In a previous communication, we have demonstrated the fluoride-induced lactonization scheme to coumarin and its application to fluoride-sensing. Herein, we present in detail the development of this methodology and further extensions. Our strategy is based on the specific affinity of fluoride ion to silicon, and hence highly selective for fluoride ion.7



We have previously developed a fluoride-sensing system in which the fluoride triggered Si-O bond cleavage resulted in the formation of highly fluorescent coumarin derivatives (Scheme 1).8

Coumarin and its derivatives constitute an important class of organic laser dyes due to their large absorption cross-section and high radiative quantum yields.9 Another important feature of coumarin is the tunability of its photophysical properties over a wide wavelength range through substituent effects. The absorption spectra of the 7-amino substituted indicator 2 (abs. max. 386 nm) and its cyclized product 2a (abs. max. 417 nm) were, indeed, red shifted significantly compared to those of the unsubstituted analogues 1 (abs. max. 322 nm) and 1a (abs. max. 334 nm). The originally non-fluorescent compounds 1 and 2 displayed strong fluorescence upon cyclization to coumarin derivatives 1a (emission max. 415 nm; Φ = 12%) and 2a (emission max. 450 nm; Φ = 81%), respectively (Table 1).

Scheme 1.Fluoride-induced cyclization of the indicators (1 and 2) led to the fluorescent coumarin derivatives (1a and 2a).

Table 1.[a]Given in nanometers. [b]Determined with quinine sulfate as a standard. [c]Per monomer unit. [d]Determined with 2-aminopyridine as a standard.

Synthesis of the indicators involves a two-step sequence, namely, silylation of the corresponding 2-hydroxy benzaldehyde, followed by a condensation reaction under the titanium-mediated Knoevenagel conditions (Scheme 2).8,10 To avoid a possible trans-cis isomerization of the double bond, we used diethyl malonate to introduce the compounds with the symmetrically substituted double bond, 1 and 2. This strategy allowed us to keep the ester group close to the reactive phenoxide, which is a key requisite for lactonization to occur before it is converted into a phenol.

Scheme 2.Synthesis of the indicators 1 and 2.

Scheme 3.Fluoride-induced cyclization of the indicator 3 led to the fluorescent molecule 3a with a planar structure.
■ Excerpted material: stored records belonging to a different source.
-- ==== Sys2Proof/Laws/State.lean ====
section
/-!
SUPPORT. What each update of the machine leaves alone, one lemma per field and per accessor, and what the accessor of the updated part
reads after it. All are true by unfolding the update, so that no proof need unfold one.
-/
namespace Sys2Proof.Machine

variable (m : Mach)

/-! ## Running a meaning -/

/-- A well-formed command takes its effect on the machine and leaves the queue and the fuses. -/
theorem State.run_of_wf (s : State) (f : Otp → Mach → Mach) : s.run true f = .next { s with m := f s.otp s.m } := rfl

/-- An ill-formed command is refused. -/
theorem State.run_of_not_wf (s : State) (f : Otp → Mach → Mach) : s.run false f = .refused .illFormed := rfl

/-- Everything a run can answer. -/
theorem State.run_next {s t : State} {ok : Bool} {f : Otp → Mach → Mach} (h : s.run ok f = .next t) :
    ok = true ∧ t = { s with m := f s.otp s.m } := by
  cases ok with
  | false => cases h
  | true => cases h; exact ⟨rfl, rfl⟩

@[simp] theorem Mach.when_true (f : Mach → Mach) : m.when true f = f m := rfl
@[simp] theorem Mach.when_false (f : Mach → Mach) : m.when false f = m := rfl

/-! ## Parts of the machine written and read -/

theorem Mach.e_setE (n k : Nat) (x : Engine) : (m.setE n x).e k = if k = n then x else m.e k := mapGet_mapPut _ _ _ _ _
@[simp] theorem Mach.e_setE_same (n : Nat) (x : Engine) : (m.setE n x).e n = x := by simp [Mach.e_setE]
theorem Mach.e_modE (n k : Nat) (f : Engine → Engine) : (m.modE n f).e k = if k = n then f (m.e n) else m.e k := Mach.e_setE m n k _
@[simp] theorem Mach.e_modE_same (n : Nat) (f : Engine → Engine) : (m.modE n f).e n = f (m.e n) := by simp [Mach.e_modE]
theorem Mach.sem_setSem (n k : Nat) (x : Sem) : (m.setSem n x).sem k = if k = n then x else m.sem k := mapGet_mapPut _ _ _ _ _
@[simp] theorem Mach.sem_setSem_same (n : Nat) (x : Sem) : (m.setSem n x).sem n = x := by simp [Mach.sem_setSem]
theorem Mach.g_modG (n k : Nat) (f : Group → Group) : (m.modG n f).g k = if k = n then f (m.g n) else m.g k := mapGet_mapPut _ _ _ _ _
@[simp] theorem Mach.g_modG_same (n : Nat) (f : Group → Group) : (m.modG n f).g n = f (m.g n) := by simp [Mach.g_modG]
theorem Mach.l_modL (n k : Nat) (f : Lane → Lane) : (m.modL n f).l k = if k = n then f (m.l n) else m.l k := mapGet_mapPut _ _ _ _ _
@[simp] theorem Mach.l_modL_same (n : Nat) (f : Lane → Lane) : (m.modL n f).l n = f (m.l n) := by simp [Mach.l_modL]
theorem Mach.q_modQ (n k : Nat) (f : QState → QState) : (m.modQ n f).q k = if k = n then f (m.q n) else m.q k := mapGet_mapPut _ _ _ _ _
@[simp] theorem Mach.q_modQ_same (n : Nat) (f : QState → QState) : (m.modQ n f).q n = f (m.q n) := by simp [Mach.q_modQ]
theorem Mach.trig_setTrig (n k : Nat) (x : Trig) : (m.setTrig n x).trig k = if k = n then x else m.trig k := mapGet_mapPut _ _ _ _ _
@[simp] theorem Mach.trig_setTrig_same (n : Nat) (x : Trig) : (m.setTrig n x).trig n = x := by simp [Mach.trig_setTrig]
theorem Mach.byte_setByte (a k : Nat) (b : Byte) : (m.setByte a b).byte k = if k = a then b else m.byte k := mapGet_mapPut _ _ _ _ _
theorem Mach.p_modP (n k : Nat) (f : Port → Port) : (m.modP n f).p k = if k = n then f (m.p n) else m.p k := mapGet_mapPut _ _ _ _ _
@[simp] theorem Mach.p_modP_same (n : Nat) (f : Port → Port) : (m.modP n f).p n = f (m.p n) := by simp [Mach.p_modP]
theorem Mach.ax_modAx (n k : Nat) (f : Axis → Axis) : (m.modAx n f).ax k = if k = n then f (m.ax n) else m.ax k := mapGet_mapPut _ _ _ _ _
@[simp] theorem Mach.ax_modAx_same (n : Nat) (f : Axis → Axis) : (m.modAx n f).ax n = f (m.ax n) := by simp [Mach.ax_modAx]
theorem Mach.ossd_modOssd (n k : Nat) (f : Ossd → Ossd) : (m.modOssd n f).ossd k = if k = n then f (m.ossd n) else m.ossd k := mapGet_mapPut _ _ _ _ _
@[simp] theorem Mach.ossd_modOssd_same (n : Nat) (f : Ossd → Ossd) : (m.modOssd n f).ossd n = f (m.ossd n) := by simp [Mach.ossd_modOssd]
theorem Mach.tile_modTile (n k : Nat) (f : Tile → Tile) : (m.modTile n f).tile k = if k = n then f (m.tile n) else m.tile k := mapGet_mapPut _ _ _ _ _
@[simp] theorem Mach.tile_modTile_same (n : Nat) (f : Tile → Tile) : (m.modTile n f).tile n = f (m.tile n) := by simp [Mach.tile_modTile]
@[simp] theorem Mach.status_done (st : Nat) : (m.done st).status = st := rfl
@[simp] theorem Mach.cyc_advance (n : Nat) : (m.advance n).cyc = m.cyc + n := rfl


/-! ## setReg -/

@[simp] theorem Mach.cyc_setReg (a : Nat) (w : Word) : (m.setReg a w).cyc = m.cyc := rfl
@[simp] theorem Mach.free_setReg (a : Nat) (w : Word) : (m.setReg a w).free = m.free := rfl
@[simp] theorem Mach.status_setReg (a : Nat) (w : Word) : (m.setReg a w).status = m.status := rfl
@[simp] theorem Mach.dev_setReg (a : Nat) (w : Word) : (m.setReg a w).dev = m.dev := rfl
@[simp] theorem Mach.tap_setReg (a : Nat) (w : Word) : (m.setReg a w).tap = m.tap := rfl
@[simp] theorem Mach.shadow_setReg (a : Nat) (w : Word) : (m.setReg a w).shadow = m.shadow := rfl
@[simp] theorem Mach.mem_setReg (a : Nat) (w : Word) : (m.setReg a w).mem = m.mem := rfl
@[simp] theorem Mach.commits_setReg (a : Nat) (w : Word) : (m.setReg a w).commits = m.commits := rfl
@[simp] theorem Mach.eng_setReg (a : Nat) (w : Word) : (m.setReg a w).eng = m.eng := rfl
@[simp] theorem Mach.sems_setReg (a : Nat) (w : Word) : (m.setReg a w).sems = m.sems := rfl
@[simp] theorem Mach.time_setReg (a : Nat) (w : Word) : (m.setReg a w).time = m.time := rfl
@[simp] theorem Mach.flt_setReg (a : Nat) (w : Word) : (m.setReg a w).flt = m.flt := rfl
@[simp] theorem Mach.grp_setReg (a : Nat) (w : Word) : (m.setReg a w).grp = m.grp := rfl
@[simp] theorem Mach.lane_setReg (a : Nat) (w : Word) : (m.setReg a w).lane = m.lane := rfl
@[simp] theorem Mach.qmg_setReg (a : Nat) (w : Word) : (m.setReg a w).qmg = m.qmg := rfl
@[simp] theorem Mach.dram_setReg (a : Nat) (w : Word) : (m.setReg a w).dram = m.dram := rfl
@[simp] theorem Mach.emt_setReg (a : Nat) (w : Word) : (m.setReg a w).emt = m.emt := rfl
@[simp] theorem Mach.grd_setReg (a : Nat) (w : Word) : (m.setReg a w).grd = m.grd := rfl
@[simp] theorem Mach.saf_setReg (a : Nat) (w : Word) : (m.setReg a w).saf = m.saf := rfl
@[simp] theorem Mach.axis_setReg (a : Nat) (w : Word) : (m.setReg a w).axis = m.axis := rfl
@[simp] theorem Mach.port_setReg (a : Nat) (w : Word) : (m.setReg a w).port = m.port := rfl
@[simp] theorem Mach.tdc_setReg (a : Nat) (w : Word) : (m.setReg a w).tdc = m.tdc := rfl
@[simp] theorem Mach.pool_setReg (a : Nat) (w : Word) : (m.setReg a w).pool = m.pool := rfl
@[simp] theorem Mach.rej_setReg (a : Nat) (w : Word) : (m.setReg a w).rej = m.rej := rfl
@[simp] theorem Mach.cam_setReg (a : Nat) (w : Word) : (m.setReg a w).cam = m.cam := rfl
@[simp] theorem Mach.pts_setReg (a : Nat) (w : Word) : (m.setReg a w).pts = m.pts := rfl
@[simp] theorem Mach.hk_setReg (a : Nat) (w : Word) : (m.setReg a w).hk = m.hk := rfl
@[simp] theorem Mach.thm_setReg (a : Nat) (w : Word) : (m.setReg a w).thm = m.thm := rfl
@[simp] theorem Mach.probe_setReg (a : Nat) (w : Word) : (m.setReg a w).probe = m.probe := rfl
@[simp] theorem Mach.fusJob_setReg (a : Nat) (w : Word) : (m.setReg a w).fusJob = m.fusJob := rfl
@[simp] theorem Mach.shadowReg_setReg (a : Nat) (w : Word) (b0 : Nat) : (m.setReg a w).shadowReg b0 = m.shadowReg b0 := rfl
@[simp] theorem Mach.e_setReg (a : Nat) (w : Word) (k0 : Nat) : (m.setReg a w).e k0 = m.e k0 := rfl
@[simp] theorem Mach.sem_setReg (a : Nat) (w : Word) (k0 : Nat) : (m.setReg a w).sem k0 = m.sem k0 := rfl
@[simp] theorem Mach.g_setReg (a : Nat) (w : Word) (k0 : Nat) : (m.setReg a w).g k0 = m.g k0 := rfl
@[simp] theorem Mach.l_setReg (a : Nat) (w : Word) (k0 : Nat) : (m.setReg a w).l k0 = m.l k0 := rfl
@[simp] theorem Mach.q_setReg (a : Nat) (w : Word) (k0 : Nat) : (m.setReg a w).q k0 = m.q k0 := rfl
@[simp] theorem Mach.trig_setReg (a : Nat) (w : Word) (k0 : Nat) : (m.setReg a w).trig k0 = m.trig k0 := rfl
@[simp] theorem Mach.byte_setReg (a : Nat) (w : Word) (b0 : Nat) : (m.setReg a w).byte b0 = m.byte b0 := rfl
@[simp] theorem Mach.p_setReg (a : Nat) (w : Word) (k0 : Nat) : (m.setReg a w).p k0 = m.p k0 := rfl
@[simp] theorem Mach.ax_setReg (a : Nat) (w : Word) (k0 : Nat) : (m.setReg a w).ax k0 = m.ax k0 := rfl
@[simp] theorem Mach.ossd_setReg (a : Nat) (w : Word) (k0 : Nat) : (m.setReg a w).ossd k0 = m.ossd k0 := rfl
@[simp] theorem Mach.tile_setReg (a : Nat) (w : Word) (k0 : Nat) : (m.setReg a w).tile k0 = m.tile k0 := rfl
@[simp] theorem Mach.pl_setReg (a : Nat) (w : Word) (k0 : Nat) : (m.setReg a w).pl k0 = m.pl k0 := rfl
@[simp] theorem Mach.hot_setReg (a : Nat) (w : Word)  : (m.setReg a w).hot  = m.hot  := rfl

/-! ## setFld -/

@[simp] theorem Mach.cyc_setFld (a : Nat) (f : Fld) (v : Nat) : (m.setFld a f v).cyc = m.cyc := rfl
@[simp] theorem Mach.free_setFld (a : Nat) (f : Fld) (v : Nat) : (m.setFld a f v).free = m.free := rfl
@[simp] theorem Mach.status_setFld (a : Nat) (f : Fld) (v : Nat) : (m.setFld a f v).status = m.status := rfl
@[simp] theorem Mach.dev_setFld (a : Nat) (f : Fld) (v : Nat) : (m.setFld a f v).dev = m.dev := rfl
@[simp] theorem Mach.tap_setFld (a : Nat) (f : Fld) (v : Nat) : (m.setFld a f v).tap = m.tap := rfl
@[simp] theorem Mach.shadow_setFld (a : Nat) (f : Fld) (v : Nat) : (m.setFld a f v).shadow = m.shadow := rfl
@[simp] theorem Mach.mem_setFld (a : Nat) (f : Fld) (v : Nat) : (m.setFld a f v).mem = m.mem := rfl
@[simp] theorem Mach.commits_setFld (a : Nat) (f : Fld) (v : Nat) : (m.setFld a f v).commits = m.commits := rfl
@[simp] theorem Mach.eng_setFld (a : Nat) (f : Fld) (v : Nat) : (m.setFld a f v).eng = m.eng := rfl
@[simp] theorem Mach.sems_setFld (a : Nat) (f : Fld) (v : Nat) : (m.setFld a f v).sems = m.sems := rfl
@[simp] theorem Mach.time_setFld (a : Nat) (f : Fld) (v : Nat) : (m.setFld a f v).time = m.time := rfl
@[simp] theorem Mach.flt_setFld (a : Nat) (f : Fld) (v : Nat) : (m.setFld a f v).flt = m.flt := rfl
@[simp] theorem Mach.grp_setFld (a : Nat) (f : Fld) (v : Nat) : (m.setFld a f v).grp = m.grp := rfl
@[simp] theorem Mach.lane_setFld (a : Nat) (f : Fld) (v : Nat) : (m.setFld a f v).lane = m.lane := rfl
@[simp] theorem Mach.qmg_setFld (a : Nat) (f : Fld) (v : Nat) : (m.setFld a f v).qmg = m.qmg := rfl
@[simp] theorem Mach.dram_setFld (a : Nat) (f : Fld) (v : Nat) : (m.setFld a f v).dram = m.dram := rfl
@[simp] theorem Mach.emt_setFld (a : Nat) (f : Fld) (v : Nat) : (m.setFld a f v).emt = m.emt := rfl
@[simp] theorem Mach.grd_setFld (a : Nat) (f : Fld) (v : Nat) : (m.setFld a f v).grd = m.grd := rfl
@[simp] theorem Mach.saf_setFld (a : Nat) (f : Fld) (v : Nat) : (m.setFld a f v).saf = m.saf := rfl
@[simp] theorem Mach.axis_setFld (a : Nat) (f : Fld) (v : Nat) : (m.setFld a f v).axis = m.axis := rfl
@[simp] theorem Mach.port_setFld (a : Nat) (f : Fld) (v : Nat) : (m.setFld a f v).port = m.port := rfl
@[simp] theorem Mach.tdc_setFld (a : Nat) (f : Fld) (v : Nat) : (m.setFld a f v).tdc = m.tdc := rfl
@[simp] theorem Mach.pool_setFld (a : Nat) (f : Fld) (v : Nat) : (m.setFld a f v).pool = m.pool := rfl
@[simp] theorem Mach.rej_setFld (a : Nat) (f : Fld) (v : Nat) : (m.setFld a f v).rej = m.rej := rfl
@[simp] theorem Mach.cam_setFld (a : Nat) (f : Fld) (v : Nat) : (m.setFld a f v).cam = m.cam := rfl
@[simp] theorem Mach.pts_setFld (a : Nat) (f : Fld) (v : Nat) : (m.setFld a f v).pts = m.pts := rfl
@[simp] theorem Mach.hk_setFld (a : Nat) (f : Fld) (v : Nat) : (m.setFld a f v).hk = m.hk := rfl
@[simp] theorem Mach.thm_setFld (a : Nat) (f : Fld) (v : Nat) : (m.setFld a f v).thm = m.thm := rfl
@[simp] theorem Mach.probe_setFld (a : Nat) (f : Fld) (v : Nat) : (m.setFld a f v).probe = m.probe := rfl
@[simp] theorem Mach.fusJob_setFld (a : Nat) (f : Fld) (v : Nat) : (m.setFld a f v).fusJob = m.fusJob := rfl
@[simp] theorem Mach.shadowReg_setFld (a : Nat) (f : Fld) (v : Nat) (b0 : Nat) : (m.setFld a f v).shadowReg b0 = m.shadowReg b0 := rfl
@[simp] theorem Mach.e_setFld (a : Nat) (f : Fld) (v : Nat) (k0 : Nat) : (m.setFld a f v).e k0 = m.e k0 := rfl
@[simp] theorem Mach.sem_setFld (a : Nat) (f : Fld) (v : Nat) (k0 : Nat) : (m.setFld a f v).sem k0 = m.sem k0 := rfl
@[simp] theorem Mach.g_setFld (a : Nat) (f : Fld) (v : Nat) (k0 : Nat) : (m.setFld a f v).g k0 = m.g k0 := rfl
@[simp] theorem Mach.l_setFld (a : Nat) (f : Fld) (v : Nat) (k0 : Nat) : (m.setFld a f v).l k0 = m.l k0 := rfl
@[simp] theorem Mach.q_setFld (a : Nat) (f : Fld) (v : Nat) (k0 : Nat) : (m.setFld a f v).q k0 = m.q k0 := rfl
@[simp] theorem Mach.trig_setFld (a : Nat) (f : Fld) (v : Nat) (k0 : Nat) : (m.setFld a f v).trig k0 = m.trig k0 := rfl
@[simp] theorem Mach.byte_setFld (a : Nat) (f : Fld) (v : Nat) (b0 : Nat) : (m.setFld a f v).byte b0 = m.byte b0 := rfl
@[simp] theorem Mach.p_setFld (a : Nat) (f : Fld) (v : Nat) (k0 : Nat) : (m.setFld a f v).p k0 = m.p k0 := rfl
@[simp] theorem Mach.ax_setFld (a : Nat) (f : Fld) (v : Nat) (k0 : Nat) : (m.setFld a f v).ax k0 = m.ax k0 := rfl
@[simp] theorem Mach.ossd_setFld (a : Nat) (f : Fld) (v : Nat) (k0 : Nat) : (m.setFld a f v).ossd k0 = m.ossd k0 := rfl
@[simp] theorem Mach.tile_setFld (a : Nat) (f : Fld) (v : Nat) (k0 : Nat) : (m.setFld a f v).tile k0 = m.tile k0 := rfl
@[simp] theorem Mach.pl_setFld (a : Nat) (f : Fld) (v : Nat) (k0 : Nat) : (m.setFld a f v).pl k0 = m.pl k0 := rfl
@[simp] theorem Mach.hot_setFld (a : Nat) (f : Fld) (v : Nat)  : (m.setFld a f v).hot  = m.hot  := rfl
To further exploit the fluoride-induced cyclization scheme, we have also developed a fluoride sensory system where the fluoride-induced cyclization caused planarization of the aromatic units, resulting in the increase of fluorescence. The phenoxide, generated from the fluoride-induced desilylation, reacted with the neighboring benzyl iodide by nucleophilic substitution, leading to cyclize to form a ladder-type planar structure (Scheme 3).11

Although the absorption spectra of the cyclized product 3a did not show a bathochromic shift, compared to that of its precursor 3, the transformation from a flexible chromophore to a rigid extended one caused a dramatic increase in the emission efficiency by reducing the nonradiative rate (Φ= <0.01% for 3 and 46% for 3a; Table 1). In fact, the indicator 3 was non-fluorescent as the aromatic rings in 3 undergo geometrical (vibrational-rotational) changes in the excited state that facilitate nonradiative processes. A strong fluorescence was observed only after the cyclization, induced by fluoride ion, which eliminates rotation about the phenyl-phenyl bond.

Synthesis of the sensory molecule 3 is shown in Scheme 4. The diethoxy terphenyl 6 was obtained by the Pd-catalyzed cross coupling reaction of the corresponding borate 4 with the dibromide 5. Silylation of the phenol in 6 using TBDMSCl afforded 7.12 Finally, the ethoxy benzyl group in 7 was transformed into the corresponding iodo benzyl group as in 3 using TMSI.13

Scheme 4.Synthetic route to the sensory molecule 3.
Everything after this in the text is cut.